La questione morale e la questione reale

Fu negli anni ’70 che il PCI raggiunse il massimo del consenso elettorale. Ma non riuscì a superare la linea del Piave che gli oppose una maggioranza di italiani impaurita da sempre dalla sua natura settaria. Il massimo del consenso coincise anzi con l’inizio della sua crisi: la maschera che stava cadendo dalla facciata del socialismo reale, gli immensi genocidi cambogiani, il venire allo scoperto del dissenso nell’Europa orientale, la pubblicazione di opere come Arcipelago Gulag di Solzhenitsyn, la realtà di un terrorismo domestico incubato nel proprio seno, tutto ciò spinse più o meno consapevolmente la sinistra italiana a un generale, mimetico tentativo di restyling della propria identità. Ciò era una conseguenza inevitabile dei grandi cambiamenti culturali degli anni ’60. In Occidente le masse, dopo i tempi duri e virtuosi della rinascita economica dell’immediato dopoguerra, si stavano già accomodando sulla poltrona del welfare system a raccogliere i frutti del proprio lavoro. Così un’involuzione statalista nell’arte di governo conviveva con confuse, ma profonde e generalizzate rivendicazioni libertarie nei costumi, e il bene si mischiava al male al massimo grado com’è sempre successo nei momenti di crisi di crescita. Per cui se da un lato l’Occidente visse dei momenti luminosi di autentico genio creativo, come ad esempio nel 1964 con l’invenzione della minigonna da parte di Mary Quant, alla quale almeno metà dell’umanità in salute sarà sempre grata in eterno, dall’altro vide l’imbarbarirsi della lotta politica con la crescita allarmante del militantismo di massa. Il ’68, in Occidente, soprattutto nell’Europa continentale e massimamente in Italia (l’altra Europa meridionale viveva ancora sotto regimi autoritari), fu il tentativo di impadronirsi, di egemonizzare, e di battezzare politicamente il Nuovo, spegnendone le luci sotto il tallone di ferro di un plumbeo decalogo rivoluzionario. Che è poi l’intima contraddizione dalla quale è squarciato prima o dopo il corpo di ogni rivoluzione.

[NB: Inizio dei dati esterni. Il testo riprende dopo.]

-- ==== Sys2Proof/Laws/Coherence.lean ====
section
/-! SUPPORT. How the operations of the cache move the memory a program sees (`visibleWord`), and that they keep clean
lines equal to the MemoryBus. -/

namespace Sys2Proof.Machine

variable {s t : State}

/-! ### The visible word, by line and offset -/

/-- The line of word index `w`. -/
def wordLine (c : Config) (w : Nat) : Nat := w / c.blockSize % c.numLines

/-- The tag of word index `w`. -/
def wordTag (c : Config) (w : Nat) : Nat := w / (c.blockSize * c.numLines)

theorem wordLine_lt {c : Config} (h : c.wf = true) (w : Nat) : wordLine c w < c.numLines :=
  Nat.mod_lt _ (Config.numLines_pos h)

theorem wordOffset_lt {c : Config} (h : c.wf = true) (w : Nat) : w % c.blockSize < c.blockSize :=
  Nat.mod_lt _ (Config.blockSize_pos h)

theorem baseWord_word {c : Config} (h : c.wf = true) (w : Nat) :
    baseWord c (wordTag c w) (wordLine c w) + w % c.blockSize = w := recompose_word h w

theorem indexOf_word (c : Config) (w : Nat) : indexOf c (w * 4 : Nat) = wordLine c w := by
  simp only [indexOf, wordIndex_mul_four, wordLine]

theorem tagOf_word (c : Config) (w : Nat) : tagOf c (w * 4 : Nat) = wordTag c w := by
  simp only [tagOf, wordIndex_mul_four, wordTag]

theorem offsetOf_word (c : Config) (w : Nat) : offsetOf c (w * 4 : Nat) = w % c.blockSize := by
  simp only [offsetOf, wordIndex_mul_four]

theorem hits_word (s : State) (w : Nat) : hits s (w * 4 : Nat) = true ↔
    (lineAt s (wordLine s.cfg w)).valid = true ∧ (lineAt s (wordLine s.cfg w)).tag = wordTag s.cfg w := by
  simp only [hits, indexOf_word, tagOf_word, Bool.and_eq_true, beq_iff_eq]

theorem lineWord_word (s : State) (w : Nat) :
    lineWord s (w * 4 : Nat) = lineData s (wordLine s.cfg w) (w % s.cfg.blockSize) := by
  simp only [lineWord, indexOf_word, offsetOf_word, lineData]

theorem visibleWord_hit {w : Nat} (hv : (lineAt s (wordLine s.cfg w)).valid = true)
    (ht : (lineAt s (wordLine s.cfg w)).tag = wordTag s.cfg w) :
    visibleWord s w = lineData s (wordLine s.cfg w) (w % s.cfg.blockSize) := by
  rw [visibleWord, if_pos ((hits_word s w).2 ⟨hv, ht⟩), lineWord_word]

theorem visibleWord_miss {w : Nat} (h : ¬ ((lineAt s (wordLine s.cfg w)).valid = true ∧
    (lineAt s (wordLine s.cfg w)).tag = wordTag s.cfg w)) : visibleWord s w = s.mem.read w := by
  rw [visibleWord, if_neg fun hh => h ((hits_word s w).1 hh)]

/-- What a word sees depends on its line, the MemoryBus word and the configuration only. -/
theorem visibleWord_congr {w : Nat} (hc : t.cfg = s.cfg)
    (hl : lineAt t (wordLine s.cfg w) = lineAt s (wordLine s.cfg w)) (hm : t.mem.read w = s.mem.read w) :
    visibleWord t w = visibleWord s w := by
  by_cases h : (lineAt s (wordLine s.cfg w)).valid = true ∧ (lineAt s (wordLine s.cfg w)).tag = wordTag s.cfg w
  · rw [visibleWord_hit h.1 h.2, visibleWord_hit (by rw [hc, hl]; exact h.1) (by rw [hc, hl]; exact h.2)]
    simp only [lineData, hc, hl]
  · rw [visibleWord_miss h, visibleWord_miss (by rwa [hc, hl]), hm]

/-! ### The memory an access through the cache leaves -/

/-- Away from the block of a missing dirty line the MemoryBus is as before. -/
theorem memAfterAccess_other (hc : s.cfg.wf = true) {b : Int} {w : Nat}
    (h : ¬ ((lineAt s (indexOf s.cfg b)).valid = true ∧ (lineAt s (indexOf s.cfg b)).dirty = true ∧
      wordLine s.cfg w = indexOf s.cfg b ∧ wordTag s.cfg w = (lineAt s (indexOf s.cfg b)).tag)) :
    memAfterAccess s b w = s.mem.read w := by
  rw [memAfterAccess, if_neg]
  rintro ⟨-, ⟨hv, hd⟩, hblk⟩
  obtain ⟨h1, h2⟩ := (mem_block_iff hc (indexOf_lt hc b)).1 hblk
  exact h ⟨hv, hd, h1, h2⟩

/-- In the block of a missing dirty line the MemoryBus has the line's words. -/
theorem memAfterAccess_evicted (hc : s.cfg.wf = true) {b : Int} {w : Nat} (hh : hits s b = false)
    (hv : (lineAt s (indexOf s.cfg b)).valid = true) (hd : (lineAt s (indexOf s.cfg b)).dirty = true)
    (hi : wordLine s.cfg w = indexOf s.cfg b) (ht : wordTag s.cfg w = (lineAt s (indexOf s.cfg b)).tag) :
    memAfterAccess s b w = lineData s (indexOf s.cfg b) (w % s.cfg.blockSize) := by
  have hblk := (mem_block_iff hc (a := w) (indexOf_lt hc b)).2 ⟨hi, ht⟩
  rw [memAfterAccess, if_pos ⟨hh, ⟨hv, hd⟩, hblk⟩, sub_baseWord hc hi ht]

/-- Making a line present changes nothing a program sees (R46). -/
theorem visibleWord_ensureLine (h : Inv s) (hcl : CleanLinesMatch s) {b : Int} (hb : validAddr s.cfg b = true)
    (he : ensureLine s b = some t) (w : Nat) : visibleWord t w = visibleWord s w := by
  obtain ⟨t', he', -, e1, e2, e3, e4, e5, e6, e7⟩ := ensureLine_effect h hb
  obtain rfl : t' = t := by rw [he] at he'; exact (Option.some.inj he').symm
  have hc : t'.cfg = s.cfg := (ensureLine_only he).fields.1
  have hwf := h.cfgWf
  cases hh : hits s b
  case true => rw [e1 hh]
  have hmiss : ¬ ((lineAt s (indexOf s.cfg b)).valid = true ∧ (lineAt s (indexOf s.cfg b)).tag = tagOf s.cfg b) := by
    intro hv
    simp [hits, hv.1, hv.2] at hh
  by_cases hi : wordLine s.cfg w = indexOf s.cfg b
  swap
  · exact visibleWord_congr hc (e3 _ hi) ((e2 w).trans (memAfterAccess_other hwf fun hx => hi hx.2.2.1))
  by_cases ht : wordTag s.cfg w = tagOf s.cfg b
  · rw [visibleWord_miss (s := s) (by rw [hi, ht]; exact hmiss),
      visibleWord_hit (s := t') (by rw [hc, hi]; exact e4) (by rw [hc, hi, ht]; exact e5)]
    rw [hc, hi, e7 _ (wordOffset_lt hwf w), lineAfterAccess, hh, ← hi, ← ht, baseWord_word hwf]
    rfl
  · rw [visibleWord_miss (s := t') (by rw [hc, hi, e5]; exact fun hx => ht hx.2.symm), e2]
    by_cases hs : (lineAt s (indexOf s.cfg b)).valid = true ∧ (lineAt s (indexOf s.cfg b)).tag = wordTag s.cfg w
    · rw [visibleWord_hit (s := s) (by rw [hi]; exact hs.1) (by rw [hi]; exact hs.2), hi]
      cases hd : (lineAt s (indexOf s.cfg b)).dirty
      · rw [memAfterAccess_other hwf (by simp [hd]), hcl _ _ (indexOf_lt hwf b) (wordOffset_lt hwf w) hs.1 hd, hs.2,
          ← hi, baseWord_word hwf]
      · exact memAfterAccess_evicted hwf hh hs.1 hd hi hs.2.symm
    · rw [visibleWord_miss (s := s) (by rw [hi]; exact hs),
        memAfterAccess_other hwf fun hx => hs ⟨hx.1, hx.2.2.2.symm⟩]

/-- Making a line present keeps clean lines equal to the MemoryBus. -/
theorem cleanLinesMatch_ensureLine (h : Inv s) (hcl : CleanLinesMatch s) {b : Int} (hb : validAddr s.cfg b = true)
    (he : ensureLine s b = some t) : CleanLinesMatch t := by
  obtain ⟨t', he', -, e1, e2, e3, e4, e5, e6, e7⟩ := ensureLine_effect h hb
  obtain rfl : t' = t := by rw [he] at he'; exact (Option.some.inj he').symm
  have hc : t'.cfg = s.cfg := (ensureLine_only he).fields.1
  have hwf := h.cfgWf
  cases hh : hits s b
  case true => rw [e1 hh]; exact hcl
  intro i o hi ho hv hd
  rw [hc] at hi ho ⊢
  obtain ⟨-, d2, d3⟩ := decompose_blockWord hwf (t := (lineAt t' i).tag) hi ho
  rw [e2]
  by_cases hii : i = indexOf s.cfg b
  · subst hii
    rw [e7 o ho, lineAfterAccess, hh, e5, memAfterAccess_other hwf]
    · rfl
    · rintro ⟨hv', -, -, ht'⟩
      rw [e5] at d3
      change wordTag s.cfg _ = _ at d3
      rw [d3] at ht'
      simp [hits, hv', ht'] at hh
  · have hl := e3 i hii
    rw [lineData, hl]
    rw [hl] at hv hd d2
    rw [memAfterAccess_other hwf (fun hx => hii (d2.symm.trans hx.2.2.1))]
    exact hcl i o hi ho hv hd

/-! ### A write into a present line, and a flush -/

/-- Writing a word of the line that holds it changes what a program sees at that word and nowhere else (R48). -/
theorem visibleWord_written (h : Inv s) {b : Int} (hb : validAddr s.cfg b = true) (hh : hits s b = true) (v : Word)
    (w : Nat) :
    visibleWord (setLine s (indexOf s.cfg b) ((lineAt s (indexOf s.cfg b)).written (offsetOf s.cfg b) v)) w =
      if w = wordIndex b then v else visibleWord s w := by
  have hwf := h.cfgWf
  have hidx : indexOf s.cfg b < s.lines.length := by rw [h.linesCount]; exact indexOf_lt hwf b
  have hself := lineAt_setLine_self (s := s) hidx ((lineAt s (indexOf s.cfg b)).written (offsetOf s.cfg b) v)
  have hlen := (CacheLine.wf_iff.1 (h.lineWf (indexOf_lt hwf b))).1
  obtain ⟨hb4, -⟩ := validAddr_elim hwf hb
  have hh' : (lineAt s (indexOf s.cfg b)).valid = true ∧ (lineAt s (indexOf s.cfg b)).tag = tagOf s.cfg b := by
    simpa [hits] using hh
  by_cases hi : wordLine s.cfg w = indexOf s.cfg b
  swap
  · have := visibleWord_congr (s := s) (w := w)
      (t := setLine s (indexOf s.cfg b) ((lineAt s (indexOf s.cfg b)).written (offsetOf s.cfg b) v)) rfl
      (lineAt_setLine_ne (Ne.symm hi) _) rfl
    rw [this, if_neg]
    rintro rfl
    exact hi rfl
  by_cases ht : wordTag s.cfg w = tagOf s.cfg b
  · rw [visibleWord_hit (by simp only [setLine_cfg, hi, hself]; exact hh'.1)
      (by simp only [setLine_cfg, hi, hself]; exact hh'.2.trans ht.symm)]
    rw [visibleWord_hit (s := s) (by rw [hi]; exact hh'.1) (by rw [hi]; exact hh'.2.trans ht.symm)]
    simp only [setLine_cfg, hi, lineData]
    rw [hself]
    simp only [CacheLine.written, List.getD_eq_getElem?_getD, List.getElem?_set, hlen]
    have hoff : offsetOf s.cfg b = w % s.cfg.blockSize ↔ w = wordIndex b := by
      constructor
      · intro ho
        rw [← baseWord_word hwf w, hi, ht, ← ho, wordIndex_eq hwf]
      · rintro rfl; rfl
    by_cases ho : w = wordIndex b
    · rw [if_pos ho, if_pos (hoff.2 ho)]
      simp [hoff.2 ho, wordOffset_lt hwf w]
    · rw [if_neg ho, if_neg fun hx => ho (hoff.1 hx)]
  · rw [visibleWord_miss (by simp only [setLine_cfg, hi, hself]; exact fun hx => ht (hx.2.symm.trans hh'.2)), if_neg]
    · rw [visibleWord_miss (s := s) (by rw [hi]; exact fun hx => ht (hx.2.symm.trans hh'.2))]
      rfl
    · rintro rfl
      exact ht rfl

/-- A dirty write keeps clean lines equal to the MemoryBus. -/
theorem cleanLinesMatch_written (h : Inv s) (hcl : CleanLinesMatch s) (b : Int) (o : Nat) (v : Word) :
    CleanLinesMatch (setLine s (indexOf s.cfg b) ((lineAt s (indexOf s.cfg b)).written o v)) := by
  intro i o' hi ho' hv hd
  by_cases hii : i = indexOf s.cfg b
  · subst hii
    rw [lineAt_setLine_self (by rw [h.linesCount]; exact hi)] at hd
    simp [CacheLine.written] at hd
  · rw [lineAt_setLine_ne (Ne.symm hii)] at hv hd
    simp only [lineData, lineAt_setLine_ne (Ne.symm hii)]
    exact hcl i o' hi ho' hv hd

/-- A flush makes the MemoryBus hold what a program saw, changes nothing a program sees, and keeps clean lines equal
to the MemoryBus (R50, R53). -/
theorem cacheFlush_visible (h : Inv s) (hcl : CleanLinesMatch s) :
    ∃ m', cacheFlush s = some (flushedState s m') ∧ (∀ w, m'.read w = visibleWord s w) ∧
      (∀ w, visibleWord (flushedState s m') w = visibleWord s w) ∧ CleanLinesMatch (flushedState s m') := by
  have hwf := h.cfgWf
  obtain ⟨m', he, -, -, hread⟩ := cacheFlush_spec h
  have hmem : ∀ w, m'.read w = visibleWord s w := fun w => by
    rw [hread w, visibleWord]
    cases hh : hits s (w * 4 : Nat)
    · simp
    cases hd : (lineAt s (indexOf s.cfg (w * 4 : Nat))).dirty
    · obtain ⟨hv, ht⟩ := (hits_word s w).1 hh
      rw [indexOf_word] at hd
      have := hcl _ _ (wordLine_lt hwf w) (wordOffset_lt hwf w) hv hd
      rw [ht, baseWord_word hwf] at this
      simp only [Bool.false_eq_true, and_false, if_false, if_true]
      rw [lineWord_word, this]
    · simp
  have hline : ∀ w, lineAt (flushedState s m') (wordLine s.cfg w) = (lineAt s (wordLine s.cfg w)).cleaned := fun w =>
    lineAt_flushedState (by rw [h.linesCount]; exact wordLine_lt hwf w) m'
  refine ⟨m', he, hmem, fun w => ?_, fun i o hi ho hv _ => ?_⟩
  · by_cases hx : (lineAt s (wordLine s.cfg w)).valid = true ∧ (lineAt s (wordLine s.cfg w)).tag = wordTag s.cfg w
    · rw [visibleWord_hit hx.1 hx.2]
      have hl := hline w
      rw [visibleWord_hit (s := flushedState s m')
        (by change (lineAt _ (wordLine s.cfg w)).valid = _; rw [hl, CacheLine.cleaned_valid]; exact hx.1)
        (by change (lineAt _ (wordLine s.cfg w)).tag = wordTag s.cfg w; rw [hl, CacheLine.cleaned_tag]; exact hx.2)]
      change (lineAt _ (wordLine s.cfg w)).data.getD _ _ = _
      rw [hl, CacheLine.cleaned_data]
      rfl
    · have hl := hline w
      rw [visibleWord_miss (s := flushedState s m') (by
        change ¬ ((lineAt _ (wordLine s.cfg w)).valid = _ ∧ (lineAt _ (wordLine s.cfg w)).tag = wordTag s.cfg w)
        rw [hl, CacheLine.cleaned_valid, CacheLine.cleaned_tag]; exact hx)]
      exact hmem w
  · change i < s.cfg.numLines at hi
    change o < s.cfg.blockSize at ho
    have hl : lineAt (flushedState s m') i = (lineAt s i).cleaned := lineAt_flushedState (by rw [h.linesCount]; exact hi) m'
    change (lineAt (flushedState s m') i).data.getD o 0#32 = m'.read (baseWord s.cfg (lineAt (flushedState s m') i).tag i + o)
    rw [hl] at hv ⊢
    rw [CacheLine.cleaned_valid] at hv
    rw [CacheLine.cleaned_data, CacheLine.cleaned_tag, hmem]
    obtain ⟨d1, d2, d3⟩ := decompose_blockWord hwf (t := (lineAt s i).tag) hi ho
    have e1 : wordLine s.cfg (baseWord s.cfg (lineAt s i).tag i + o) = i := d2
    have e2 : wordTag s.cfg (baseWord s.cfg (lineAt s i).tag i + o) = (lineAt s i).tag := d3
    rw [visibleWord_hit (by rw [e1]; exact hv) (by rw [e1, e2]), e1, d1]
    rfl

end Sys2Proof.Machine
end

Dall’urgenza di questa mimesi salvifica nacque così il quotidiano La Repubblica, il breviario della setta sedicente democratica, il patetico parto dell’Eurocomunismo – il comunismo debole e democratico europeo, ossia italiano, niente di più che una trovatina lessicale – e il lancio in pompa magna della cosiddetta questione morale. Per una sinistra che a tutt’oggi non ha saputo superare l’asticella della socialdemocrazia la questione morale è stata la continuazione del comunismo con altri mezzi, una riuscita strategia di comunicazione messa in atto dal suo ufficio di propaganda per perpetuare l’ortodossia dell’antropologia antifascista e veteroresistenziale, in primo luogo il mito implicitamente classista o razzista della propria diversità.

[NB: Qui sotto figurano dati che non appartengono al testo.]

/-! #### The row of an opcode -/

/-- The row of R76 an opcode has. -/
def Opcode.row (o : Opcode) : OpRow := (opTable.find? (·.opcode = o)).getD ⟨o, 0, none, []⟩

/-- The table holds the thirteen opcodes' rows and no other, each once. -/
theorem opTable_row : ∀ r ∈ opTable, r.opcode.row = r := by decide

theorem Opcode.row_mem (o : Opcode) : o.row ∈ opTable := by cases o <;> decide

theorem Opcode.row_opcode (o : Opcode) : o.row.opcode = o := by cases o <;> rfl

/-- A word selects the row of an opcode exactly where that row's selection holds (R76). -/
theorem selectRow_eq_row_iff {o : Opcode} : selectRow w = some o.row ↔ o.row.selects w = true :=
  ⟨fun h => (selectRow_some h).2, selectRow_of_selects o.row_mem⟩

/-! #### Decode, then encode -/

/-- A word of an R row with shamt 0 is the R format of its fields and the row's function. -/
theorem rFormat_of_selects {o : Opcode} {f : Nat} {z : List (Nat × Nat)}
    (hs : (OpRow.mk o 0 (some f) z).selects w = true) (hz : bits 10 6 w = 0) :
    rFormat (rsField w) (rtField w) (rdField w) f = w := by
  obtain ⟨hop, hf⟩ := selects_iff.1 hs
  rw [← hf f rfl]
  exact rFormat_of_fields hop hz

/-- A word of a row without a function is the I format of its fields. -/
theorem iFormat_of_selects {o : Opcode} {op : Nat} {z : List (Nat × Nat)}
    (hs : (OpRow.mk o op none z).selects w = true) :
    iFormat op (rsField w) (rtField w) (immField w) = w := by
  obtain ⟨rfl, -⟩ := selects_iff.1 hs
  exact iFormat_of_fields w

/-- Such a word is the J format of its fields too. -/
theorem jFormat_of_selects {o : Opcode} {op : Nat} {z : List (Nat × Nat)}
    (hs : (OpRow.mk o op none z).selects w = true) : jFormat op (targetField w) = w := by
  obtain ⟨rfl, -⟩ := selects_iff.1 hs
  exact jFormat_of_fields w

/-- The zeros of a row, as equations. -/
theorem zerosHold_iff {r : OpRow} : r.zerosHold w = true ↔ ∀ f ∈ r.mustBeZero, bits f.1 f.2 w = 0 := by
  simp [OpRow.zerosHold]

/-- The word of a row whose zeros hold is the encoding of the instruction its fields spell. -/
theorem encode_instrOfFields {o : Opcode} (hs : o.row.selects w = true) (hz : o.row.zerosHold w = true) :
    encode (instrOfFields o w) = w := by
  have hz := zerosHold_iff.1 hz
  obtain ⟨-, -, -, -, -, himm, -⟩ := field_bounds w
  have hsext : imm16 (sext16 (immField w)) = immField w := imm16_sext16 himm
  cases o
  case add | sub | slt => exact rFormat_of_selects hs (hz (10, 6) (by decide))
  case addi | subi | bne | lw | sw => exact (congrArg _ hsext).trans (iFormat_of_selects hs)
  case j | jal => exact jFormat_of_selects hs
  case cache =>
    have hrs : rsField w = 0 := hz (25, 21) (by decide)
    have hrt : rtField w = 0 := hz (20, 16) (by decide)
    have hw := iFormat_of_selects hs
    rwa [hrs, hrt, ← imm16_zext16 himm] at hw
  case nop =>
    have hrs : rsField w = 0 := hz (25, 21) (by decide)
    have hrt : rtField w = 0 := hz (20, 16) (by decide)
    have hrd : rdField w = 0 := hz (15, 11) (by decide)
    have hw := rFormat_of_selects hs (hz (10, 6) (by decide))
    rwa [hrs, hrt, hrd] at hw
  case halt =>
    have ht : targetField w = 0 := hz (25, 0) (by decide)
    have hw := jFormat_of_selects hs
    rwa [ht] at hw

/-- Settles O8: the selected row, its zeros and its fields make up the whole word. -/
theorem encodeOfDecodeIsTheWord : Obligations.EncodeOfDecodeIsTheWord := by
  intro c w i h
  obtain ⟨r, hr, hs, hz, rfl, hwf⟩ := decodeWord_instr h
  rw [← opTable_row r hr] at hs hz
  exact ⟨encode_instrOfFields hs hz, hwf⟩

/-! #### Words the spec writes out -/

/-- Settles O6: each word is evaluated. -/
theorem specWordsDecodeAsWritten : Obligations.SpecWordsDecodeAsWritten := by
  unfold Obligations.SpecWordsDecodeAsWritten
  decide

end Sys2Proof
end

/-! ### The decoded record (30_encoding.md R67 to R70) -/
section
namespace Sys2Proof

variable {c : Config} {o : Opcode} {i : Instr}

La questione morale è un comodo randello retorico; è come un Kalashnikov, un’arma pratica, efficace e di facile manutenzione, buona con ogni clima e sotto qualsiasi cielo. Basta vedere in ogni malaffare – altrui – il riflesso di una classe politica corrotta, indicare i colpevoli al popolo e procedere alla necessaria purificazione, rifiutandosi di coglierne i nessi con la realtà sociale e col grado di civismo della popolazione. Così, non da democratico liberale, ma da buon ideologo della democrazia, la quale si dà o non si dà indipendentemente da ogni contesto storico, in obbedienza al mito costruttivista della democrazia compiuta, Paul Ginsborg non sa vedere nel clientelismo italiano se non un difetto morale-antropologico da perseguire penalmente, e del quale rintraccia addirittura le mediterranee radici nel rapporto tra clientes e patroni degli antichi romani, forse nemmeno sospettando che anche la sua verde Inghilterra è passata per il feudalesimo, arrivando alla democrazia superando e non abbattendo il regime aristocratico, e che le clientele furono la base politica sulle quali le case gentilizie romane fondarono la più solida e progredita repubblica dell’antichità.

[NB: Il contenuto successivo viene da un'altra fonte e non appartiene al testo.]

/-- The packet of a transmit context: its bytes, protected where SRTP applies. -/
def Hub.packet (h : Hub) (c : Nat) (fill : List (List (BitVec 24))) (first : BitVec 32) : List Byte :=
  let w := h.strCtl c
  let t := h.strSet c 15 6 0
  let index := h.effN (str c 0x60) 3
  let ssrc := h.effN (str c 4) 2
  let ts := (first.toNat + h.effN (str c 9) 2) % 2 ^ 32
  let rtp := [BitVec.ofNat 8 0x80, BitVec.ofNat 8 (h.strSet c 3 6 0)] ++ beBytes 2 index ++ beBytes 4 ts ++ beBytes 4 ssrc
  let pay := fill.flatMap fun l => l.flatMap (sampleBytes (bit w 9))
  let keys := h.keys c
  let n := strTag w
  let pay := if n = 0 then pay else xorBytes pay (keystream keys ssrc index pay.length)
  let tag := if n = 0 then [] else authTag keys (rtp ++ pay) (index / 65536) n
  fillUdp (wordsBytes (fun i => h.eff (str c (16 + i))) t ++ rtp ++ pay ++ tag) t (bit (h.eff (str c 14)) 0)

/-- A packet is built and goes to a lane or to QUEUE. -/
def Hub.buildPacket (h : Hub) (c : Nat) : Hub :=
  let x := h.ctxOf c
  let b := h.packet c x.fill x.fillTick
  let h := (h.addWrap (str c 0x60) 3 1).modCtx c fun x => { x with fill := [] }
  let h := iter 3 (fun i h => h.enforce (str c (0x60 + i))) h
  if bit (h.strCtl c) 11 then
    match h.pickLane with
    | none => h
    | some l =>
      let id := h.net.nextId
      ((h.newId).giveLane l c id).modCtx c fun x => { x with jobs := x.jobs ++ [{ id := id, lane := l, bytes := b }] }
  else (h.sendFrame (h.strSet c 13 9 0) b).addWrap (str c 0x9C) 3 1

/-- A transmit context collects the published values of its sink slots (R393). -/
def Hub.txCollect (h : Hub) (c : Nat) (sink : Nat → BitVec 24) : Hub :=
  let x := h.ctxOf c
  let v := (List.range (h.strChans (h.strCtl c))).map fun i => sink (h.strSet c 1 8 0 + i)
  let h := h.modCtx c fun x => { x with fill := x.fill ++ [v], fillTick := if x.fill.isEmpty then h.strCounter c else x.fillTick }
  if h.strSpp c ≤ x.fill.length + 1 then h.buildPacket c else h

/-! ### Starts and stops at a tick (R384) -/

/-- An enabled context starts at a tick of its domain. -/
def Hub.strStart (h : Hub) (c : Nat) : Hub :=
  let h := iter 64 (fun i h => h.enforce (str c i)) h
  let w := h.strCtl c
  let h := h.modCtx c fun x =>
    { run := true, keyv := x.keyv, ssrcKnown := !bit w 8, tsKnown := !bit w 5, jobs := x.jobs }
  h.issue 85 1 c ((h.strCounter c).toNat % 65536) (b2n (bit w 14))

/-- A disabled context stops at a tick of its domain. -/
def Hub.strStop (h : Hub) (c : Nat) : Hub :=
  let w := h.strCtl c
  let ids := (h.ctxOf c).frames.map (·.id)
  let h := ids.foldl (fun h id => h.rejectOpen c id 0) h
  let h := ((h.ctxOf c).frames.filter fun r => r.res.isSome && !r.lost).foldl (fun h r => h.releaseRx c r) h
  let h := h.modCtx c fun x => { x with run := false, stopping := false, buf := [], fill := [], played := [], gap := 0, frames := [] }
  let h := if bit w 14 then h else h.putSlots c (List.replicate (h.strChans w) {})
  h.enforce (str c 0)

/-- Contexts of domain `d` start and stop at its tick. -/
def Hub.strTick (h : Hub) (d : Nat) : Hub :=
  (h.net.ctx.map (·.1)).foldl (fun h c =>
    let x := h.ctxOf c
    let h := if x.stopping ∧ bits (h.strCtl c) 13 12 = d then h.strStop c else h
    if x.starting ∧ h.fld (str c 0) 13 12 = d then (if x.run ∧ ¬ x.stopping then h.strStop c else h).strStart c else h) h

end Sys2Proof.Machine
end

L’Italia, prima di Mani Pulite, non fu mai monda, e nel decennio craxiano non fu più sporca che nei precedenti. La partitocrazia, che negli anni della ricostruzione più che una studiata strategia di occupazione del potere fu il riflesso di una democrazia alle prima armi o dell’immaturità politica di uno Stato ancor giovane appena uscito dal periodo della diseducazione fascista, negli anni della glaciazione politica in Italia, specchio della glaciazione mondiale risultante dalla Guerra Fredda, si incancrenì e fu vissuta con rassegnazione. Le crepe che si aprirono negli anni ‘80 nell’Impero Sovietico smossero le acque della vita politica in Italia, e lo stesso Craxi ne fu in parte un effetto. La classe politica dovette ricominciare a conquistarsi una nuova rappresentatività presso l’elettorato: l’erosione del potere democristiano nell’Italia settentrionale da parte della Lega Nord fu in realtà in senso lato anche una grande rivolta di clientes. Essa era tanto più disprezzata in quanto i suoi privilegi e le sue esazioni non erano più nemmeno scusate dall’efficacia della sua azione di copertura politica di interessi sufficientemente generalizzati. In breve il malcostume politico – o se vogliamo esser più precisi, i suoi eccessi – era ormai solo un costo anche nella coscienza dell’elettore. Ed era, o meglio, avrebbe potuto essere il classico momento in cui matura, prosaicamente e senza fanfare etiche, il grado di civismo di un popolo.

In Italia, come il ’68 anche Mani Pulite fu il tentativo da parte di una sinistra allora in crisi quasi mortale di impadronirsi, di egemonizzare, e di battezzare politicamente il Nuovo, spegnendone le luci stavolta sotto il tallone di ferro di un plumbeo decalogo democratico, e non più apertamente rivoluzionario. Rifiutandosi ad una via d’uscita politica alla crisi dell’inizio degli anni ’90, evocata nella Grande Confessione auspicata da Cossiga ed estrema perorazione difensiva di Craxi, e privilegiando invece la via giudiziaria al potere, la sinistra è riuscita a buttare al vento quindici anni della propria storia e a perdere la partita con Berlusconi. Ora la rivoluzione sta mangiando i suoi stessi figli, con risvolti comici più che drammatici. Incerta tra la droga Veltroniana delle epurazioni predicate dal cappellano della Chiesa Democratica degli Ultimi Giorni Zagrebelsky, e la paura del Termidoro D’Alemiano, la sinistra sta vivendo le doglie del parto socialdemocratico. Il pargolo che nessuno vuole nascerà nel dolore e nel pianto, oltre che nelle risate che stanno seppellendo i protagonisti di questo melodramma: bruttino ma nascerà, necessariamente.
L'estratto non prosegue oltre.